**Task details:** Please repeat the lines below, exactly and only, from the one that holds "(mzero s a n).fe = s.fe := rfl" through the one that holds "(mzero s a n).thm = s.thm := rfl".

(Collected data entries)
☆ ☆ ☆ ☆ ☆ ☆ ☆

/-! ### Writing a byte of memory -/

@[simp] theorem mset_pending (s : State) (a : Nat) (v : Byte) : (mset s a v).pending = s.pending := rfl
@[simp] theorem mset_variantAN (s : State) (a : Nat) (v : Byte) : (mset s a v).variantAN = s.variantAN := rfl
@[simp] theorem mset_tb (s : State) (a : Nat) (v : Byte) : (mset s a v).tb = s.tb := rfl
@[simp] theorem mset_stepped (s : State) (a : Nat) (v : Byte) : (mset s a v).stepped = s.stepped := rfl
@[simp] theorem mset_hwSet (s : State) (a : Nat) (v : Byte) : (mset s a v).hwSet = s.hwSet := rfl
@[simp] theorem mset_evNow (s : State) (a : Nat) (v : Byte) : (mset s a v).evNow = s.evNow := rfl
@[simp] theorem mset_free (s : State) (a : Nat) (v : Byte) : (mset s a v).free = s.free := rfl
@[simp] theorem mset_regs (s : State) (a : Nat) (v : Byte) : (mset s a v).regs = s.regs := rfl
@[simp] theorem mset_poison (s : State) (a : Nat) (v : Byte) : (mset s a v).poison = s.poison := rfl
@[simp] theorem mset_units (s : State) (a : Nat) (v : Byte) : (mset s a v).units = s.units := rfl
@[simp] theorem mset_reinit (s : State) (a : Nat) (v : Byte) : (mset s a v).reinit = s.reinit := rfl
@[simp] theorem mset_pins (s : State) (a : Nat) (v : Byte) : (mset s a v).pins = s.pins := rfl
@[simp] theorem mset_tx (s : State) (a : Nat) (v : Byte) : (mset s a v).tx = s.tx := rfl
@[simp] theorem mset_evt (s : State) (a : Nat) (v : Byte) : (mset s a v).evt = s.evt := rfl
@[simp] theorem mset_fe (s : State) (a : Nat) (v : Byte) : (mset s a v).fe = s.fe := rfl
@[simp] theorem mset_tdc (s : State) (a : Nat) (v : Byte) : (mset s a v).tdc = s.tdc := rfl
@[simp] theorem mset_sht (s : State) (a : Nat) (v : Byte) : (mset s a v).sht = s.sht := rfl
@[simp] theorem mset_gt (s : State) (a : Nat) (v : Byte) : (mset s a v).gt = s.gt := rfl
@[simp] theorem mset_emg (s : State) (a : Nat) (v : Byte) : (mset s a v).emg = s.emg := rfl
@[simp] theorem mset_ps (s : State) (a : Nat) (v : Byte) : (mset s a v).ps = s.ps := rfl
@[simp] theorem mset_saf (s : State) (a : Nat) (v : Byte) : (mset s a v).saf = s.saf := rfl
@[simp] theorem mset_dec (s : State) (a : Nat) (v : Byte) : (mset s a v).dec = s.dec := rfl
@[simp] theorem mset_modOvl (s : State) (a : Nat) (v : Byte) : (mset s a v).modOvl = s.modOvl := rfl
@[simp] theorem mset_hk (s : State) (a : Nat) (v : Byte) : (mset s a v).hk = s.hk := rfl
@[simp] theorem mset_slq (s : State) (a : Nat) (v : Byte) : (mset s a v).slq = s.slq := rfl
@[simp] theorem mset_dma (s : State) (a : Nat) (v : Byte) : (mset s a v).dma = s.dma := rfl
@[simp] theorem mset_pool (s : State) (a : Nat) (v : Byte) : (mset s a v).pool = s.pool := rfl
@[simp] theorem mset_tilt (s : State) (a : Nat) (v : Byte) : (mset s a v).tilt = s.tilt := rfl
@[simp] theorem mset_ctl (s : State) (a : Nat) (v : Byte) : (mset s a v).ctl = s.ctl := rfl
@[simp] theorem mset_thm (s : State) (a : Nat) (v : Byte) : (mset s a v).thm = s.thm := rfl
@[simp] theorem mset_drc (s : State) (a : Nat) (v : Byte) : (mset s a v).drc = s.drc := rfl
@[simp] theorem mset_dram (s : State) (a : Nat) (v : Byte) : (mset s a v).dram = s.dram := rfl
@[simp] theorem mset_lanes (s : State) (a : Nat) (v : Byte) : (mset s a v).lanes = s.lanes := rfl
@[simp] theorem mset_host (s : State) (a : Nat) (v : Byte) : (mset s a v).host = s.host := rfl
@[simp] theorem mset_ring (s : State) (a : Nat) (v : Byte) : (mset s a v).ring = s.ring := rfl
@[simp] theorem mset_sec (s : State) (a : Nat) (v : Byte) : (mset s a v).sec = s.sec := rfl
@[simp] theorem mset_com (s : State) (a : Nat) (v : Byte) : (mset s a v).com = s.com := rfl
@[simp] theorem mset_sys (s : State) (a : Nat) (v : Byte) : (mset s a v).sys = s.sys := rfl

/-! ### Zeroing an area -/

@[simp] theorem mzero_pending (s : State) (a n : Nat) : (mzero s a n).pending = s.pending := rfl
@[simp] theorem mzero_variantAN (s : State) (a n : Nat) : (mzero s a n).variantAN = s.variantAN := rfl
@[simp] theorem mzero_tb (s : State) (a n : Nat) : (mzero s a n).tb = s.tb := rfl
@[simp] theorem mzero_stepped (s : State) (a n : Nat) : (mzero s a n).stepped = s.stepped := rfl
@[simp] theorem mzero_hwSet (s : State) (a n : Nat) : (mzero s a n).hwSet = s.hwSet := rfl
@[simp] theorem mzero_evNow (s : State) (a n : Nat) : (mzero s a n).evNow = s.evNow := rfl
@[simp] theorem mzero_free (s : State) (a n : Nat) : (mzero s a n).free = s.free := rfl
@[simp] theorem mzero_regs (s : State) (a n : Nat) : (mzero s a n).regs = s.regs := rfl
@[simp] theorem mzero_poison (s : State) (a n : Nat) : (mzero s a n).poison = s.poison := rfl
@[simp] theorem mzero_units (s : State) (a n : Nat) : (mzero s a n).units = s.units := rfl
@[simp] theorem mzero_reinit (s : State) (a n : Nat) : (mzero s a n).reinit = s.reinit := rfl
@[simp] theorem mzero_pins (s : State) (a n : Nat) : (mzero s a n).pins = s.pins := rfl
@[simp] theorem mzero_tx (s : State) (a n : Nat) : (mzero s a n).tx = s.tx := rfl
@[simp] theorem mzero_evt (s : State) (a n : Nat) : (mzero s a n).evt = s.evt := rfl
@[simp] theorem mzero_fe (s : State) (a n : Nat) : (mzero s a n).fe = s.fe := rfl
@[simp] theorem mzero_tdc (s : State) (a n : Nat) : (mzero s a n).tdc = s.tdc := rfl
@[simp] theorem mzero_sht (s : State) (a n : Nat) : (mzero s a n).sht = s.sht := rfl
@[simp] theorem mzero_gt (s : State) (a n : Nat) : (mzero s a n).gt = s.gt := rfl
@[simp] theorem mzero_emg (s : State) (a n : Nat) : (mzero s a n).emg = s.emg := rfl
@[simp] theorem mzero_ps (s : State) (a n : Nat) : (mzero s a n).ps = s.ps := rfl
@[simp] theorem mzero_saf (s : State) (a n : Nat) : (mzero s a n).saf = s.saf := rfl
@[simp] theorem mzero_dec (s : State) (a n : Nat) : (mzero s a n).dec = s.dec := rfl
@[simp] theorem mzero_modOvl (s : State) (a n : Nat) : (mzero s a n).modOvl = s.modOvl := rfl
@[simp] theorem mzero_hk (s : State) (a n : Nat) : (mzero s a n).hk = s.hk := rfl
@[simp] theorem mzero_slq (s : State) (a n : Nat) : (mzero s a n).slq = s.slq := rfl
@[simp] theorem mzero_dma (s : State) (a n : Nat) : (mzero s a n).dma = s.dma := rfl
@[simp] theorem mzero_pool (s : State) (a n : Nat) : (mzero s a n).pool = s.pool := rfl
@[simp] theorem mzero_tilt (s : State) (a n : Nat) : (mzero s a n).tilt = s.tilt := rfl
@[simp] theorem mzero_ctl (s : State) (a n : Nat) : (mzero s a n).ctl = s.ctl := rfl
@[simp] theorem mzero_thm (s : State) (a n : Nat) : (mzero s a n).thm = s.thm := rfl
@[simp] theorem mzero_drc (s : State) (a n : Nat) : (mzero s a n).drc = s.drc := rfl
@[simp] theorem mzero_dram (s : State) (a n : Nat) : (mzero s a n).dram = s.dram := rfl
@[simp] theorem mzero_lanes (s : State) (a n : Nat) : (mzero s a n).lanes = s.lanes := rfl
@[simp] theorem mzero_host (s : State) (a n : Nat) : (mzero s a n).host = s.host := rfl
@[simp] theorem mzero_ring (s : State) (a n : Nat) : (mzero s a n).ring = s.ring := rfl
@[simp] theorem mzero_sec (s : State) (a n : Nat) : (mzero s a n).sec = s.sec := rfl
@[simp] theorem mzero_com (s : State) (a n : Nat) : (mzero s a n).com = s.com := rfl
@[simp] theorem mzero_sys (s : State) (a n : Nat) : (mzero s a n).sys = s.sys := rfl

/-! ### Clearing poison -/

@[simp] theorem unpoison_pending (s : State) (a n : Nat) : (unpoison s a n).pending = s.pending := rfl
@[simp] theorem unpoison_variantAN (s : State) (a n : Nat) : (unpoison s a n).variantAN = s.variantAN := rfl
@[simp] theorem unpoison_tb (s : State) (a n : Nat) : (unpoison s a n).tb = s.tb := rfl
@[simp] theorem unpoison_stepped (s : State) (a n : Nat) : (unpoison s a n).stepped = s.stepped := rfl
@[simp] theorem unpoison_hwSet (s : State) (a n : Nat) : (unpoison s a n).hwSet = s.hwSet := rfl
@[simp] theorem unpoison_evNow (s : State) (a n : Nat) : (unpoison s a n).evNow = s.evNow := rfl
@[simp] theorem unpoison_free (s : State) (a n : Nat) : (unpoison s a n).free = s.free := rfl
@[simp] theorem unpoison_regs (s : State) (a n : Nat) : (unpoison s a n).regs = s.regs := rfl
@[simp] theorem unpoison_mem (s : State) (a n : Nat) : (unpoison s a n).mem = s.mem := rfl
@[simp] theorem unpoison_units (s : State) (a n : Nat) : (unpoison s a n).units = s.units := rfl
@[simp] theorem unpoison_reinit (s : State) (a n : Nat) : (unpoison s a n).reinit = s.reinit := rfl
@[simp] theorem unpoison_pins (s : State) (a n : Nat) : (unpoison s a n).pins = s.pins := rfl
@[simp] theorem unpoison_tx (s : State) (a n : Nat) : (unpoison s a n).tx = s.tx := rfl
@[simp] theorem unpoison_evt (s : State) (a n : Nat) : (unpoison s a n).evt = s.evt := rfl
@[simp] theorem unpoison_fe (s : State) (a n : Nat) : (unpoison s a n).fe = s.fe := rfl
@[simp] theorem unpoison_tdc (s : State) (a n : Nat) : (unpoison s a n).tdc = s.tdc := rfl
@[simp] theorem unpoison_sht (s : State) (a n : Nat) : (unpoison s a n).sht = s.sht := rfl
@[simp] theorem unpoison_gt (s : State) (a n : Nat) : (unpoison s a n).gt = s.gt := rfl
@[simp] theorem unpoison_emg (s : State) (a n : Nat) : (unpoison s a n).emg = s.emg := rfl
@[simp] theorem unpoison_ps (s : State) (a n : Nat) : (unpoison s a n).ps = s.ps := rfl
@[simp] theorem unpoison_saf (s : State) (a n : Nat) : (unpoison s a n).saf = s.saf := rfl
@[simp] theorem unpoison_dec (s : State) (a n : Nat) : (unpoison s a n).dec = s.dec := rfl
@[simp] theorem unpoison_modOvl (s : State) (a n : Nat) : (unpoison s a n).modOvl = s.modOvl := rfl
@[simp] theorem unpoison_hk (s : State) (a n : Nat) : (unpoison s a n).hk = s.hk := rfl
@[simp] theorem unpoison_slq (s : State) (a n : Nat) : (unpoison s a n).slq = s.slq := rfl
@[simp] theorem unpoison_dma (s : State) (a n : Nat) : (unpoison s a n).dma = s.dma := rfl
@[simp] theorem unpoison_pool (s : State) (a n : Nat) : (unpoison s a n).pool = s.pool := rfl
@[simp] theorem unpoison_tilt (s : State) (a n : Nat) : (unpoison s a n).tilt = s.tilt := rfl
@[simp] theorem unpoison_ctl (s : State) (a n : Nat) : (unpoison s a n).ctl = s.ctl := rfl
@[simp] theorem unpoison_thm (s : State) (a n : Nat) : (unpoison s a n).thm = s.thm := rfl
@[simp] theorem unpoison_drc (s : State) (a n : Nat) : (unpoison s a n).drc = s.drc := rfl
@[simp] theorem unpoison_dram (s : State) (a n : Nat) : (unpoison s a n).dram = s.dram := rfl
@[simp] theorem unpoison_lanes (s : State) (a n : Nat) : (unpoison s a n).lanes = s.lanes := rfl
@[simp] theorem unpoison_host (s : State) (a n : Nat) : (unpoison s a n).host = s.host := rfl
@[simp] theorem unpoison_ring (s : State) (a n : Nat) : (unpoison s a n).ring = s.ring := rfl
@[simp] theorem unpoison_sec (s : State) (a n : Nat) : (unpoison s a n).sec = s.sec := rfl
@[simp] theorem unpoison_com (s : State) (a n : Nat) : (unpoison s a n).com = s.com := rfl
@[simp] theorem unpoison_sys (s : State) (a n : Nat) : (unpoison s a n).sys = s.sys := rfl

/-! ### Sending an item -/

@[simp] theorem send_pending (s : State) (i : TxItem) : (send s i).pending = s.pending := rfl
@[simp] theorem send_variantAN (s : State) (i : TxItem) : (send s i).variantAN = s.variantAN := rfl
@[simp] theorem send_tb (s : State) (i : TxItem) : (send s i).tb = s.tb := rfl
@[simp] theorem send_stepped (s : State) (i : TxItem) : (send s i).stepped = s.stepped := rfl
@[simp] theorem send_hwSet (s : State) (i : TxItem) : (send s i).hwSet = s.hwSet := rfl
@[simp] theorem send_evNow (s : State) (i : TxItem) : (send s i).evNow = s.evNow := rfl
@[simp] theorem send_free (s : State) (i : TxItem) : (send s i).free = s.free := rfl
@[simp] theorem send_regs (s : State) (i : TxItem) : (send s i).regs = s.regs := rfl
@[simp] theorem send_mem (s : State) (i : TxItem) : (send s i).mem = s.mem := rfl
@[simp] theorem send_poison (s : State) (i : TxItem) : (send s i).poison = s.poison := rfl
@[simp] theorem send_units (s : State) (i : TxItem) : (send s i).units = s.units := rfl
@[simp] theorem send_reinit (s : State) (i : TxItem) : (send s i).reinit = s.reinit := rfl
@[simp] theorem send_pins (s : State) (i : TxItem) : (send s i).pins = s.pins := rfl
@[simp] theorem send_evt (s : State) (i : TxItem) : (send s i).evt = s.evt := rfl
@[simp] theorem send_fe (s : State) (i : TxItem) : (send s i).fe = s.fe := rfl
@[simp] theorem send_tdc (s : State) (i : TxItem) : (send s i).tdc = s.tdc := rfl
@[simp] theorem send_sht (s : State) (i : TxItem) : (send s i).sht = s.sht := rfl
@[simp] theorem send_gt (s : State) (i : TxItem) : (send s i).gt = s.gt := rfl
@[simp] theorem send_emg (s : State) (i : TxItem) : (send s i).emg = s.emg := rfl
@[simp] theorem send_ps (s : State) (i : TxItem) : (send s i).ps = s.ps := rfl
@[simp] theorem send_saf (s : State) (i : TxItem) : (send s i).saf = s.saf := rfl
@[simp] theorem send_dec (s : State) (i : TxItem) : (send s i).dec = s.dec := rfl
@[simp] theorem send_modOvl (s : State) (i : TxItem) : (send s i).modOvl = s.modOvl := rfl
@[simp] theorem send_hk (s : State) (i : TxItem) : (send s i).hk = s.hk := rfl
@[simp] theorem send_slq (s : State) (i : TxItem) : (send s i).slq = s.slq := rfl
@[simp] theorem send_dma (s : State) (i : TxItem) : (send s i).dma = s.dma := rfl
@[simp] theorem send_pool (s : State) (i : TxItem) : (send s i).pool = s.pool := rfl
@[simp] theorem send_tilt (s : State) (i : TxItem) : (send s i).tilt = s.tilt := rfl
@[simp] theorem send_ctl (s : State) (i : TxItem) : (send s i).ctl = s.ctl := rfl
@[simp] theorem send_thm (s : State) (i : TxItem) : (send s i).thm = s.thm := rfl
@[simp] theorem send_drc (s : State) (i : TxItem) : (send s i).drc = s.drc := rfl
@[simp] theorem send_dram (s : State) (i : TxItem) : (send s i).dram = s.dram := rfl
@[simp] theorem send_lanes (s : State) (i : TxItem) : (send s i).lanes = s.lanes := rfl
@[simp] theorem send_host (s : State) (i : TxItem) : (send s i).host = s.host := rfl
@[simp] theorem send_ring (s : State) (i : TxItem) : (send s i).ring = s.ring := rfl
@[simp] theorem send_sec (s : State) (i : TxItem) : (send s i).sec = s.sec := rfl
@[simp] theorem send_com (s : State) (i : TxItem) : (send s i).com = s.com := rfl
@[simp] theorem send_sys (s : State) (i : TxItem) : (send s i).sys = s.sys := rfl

☆ ☆ ☆ ☆ ☆ ☆ ☆

**Task solution:**
@[simp] theorem mzero_fe (s : State) (a n : Nat) : (mzero s a n).fe = s.fe := rfl
@[simp] theorem mzero_tdc (s : State) (a n : Nat) : (mzero s a n).tdc = s.tdc := rfl
@[simp] theorem mzero_sht (s : State) (a n : Nat) : (mzero s a n).sht = s.sht := rfl
@[simp] theorem mzero_gt (s : State) (a n : Nat) : (mzero s a n).gt = s.gt := rfl
@[simp] theorem mzero_emg (s : State) (a n : Nat) : (mzero s a n).emg = s.emg := rfl
@[simp] theorem mzero_ps (s : State) (a n : Nat) : (mzero s a n).ps = s.ps := rfl
@[simp] theorem mzero_saf (s : State) (a n : Nat) : (mzero s a n).saf = s.saf := rfl
@[simp] theorem mzero_dec (s : State) (a n : Nat) : (mzero s a n).dec = s.dec := rfl
@[simp] theorem mzero_modOvl (s : State) (a n : Nat) : (mzero s a n).modOvl = s.modOvl := rfl
@[simp] theorem mzero_hk (s : State) (a n : Nat) : (mzero s a n).hk = s.hk := rfl
@[simp] theorem mzero_slq (s : State) (a n : Nat) : (mzero s a n).slq = s.slq := rfl
@[simp] theorem mzero_dma (s : State) (a n : Nat) : (mzero s a n).dma = s.dma := rfl
@[simp] theorem mzero_pool (s : State) (a n : Nat) : (mzero s a n).pool = s.pool := rfl
@[simp] theorem mzero_tilt (s : State) (a n : Nat) : (mzero s a n).tilt = s.tilt := rfl
@[simp] theorem mzero_ctl (s : State) (a n : Nat) : (mzero s a n).ctl = s.ctl := rfl
@[simp] theorem mzero_thm (s : State) (a n : Nat) : (mzero s a n).thm = s.thm := rfl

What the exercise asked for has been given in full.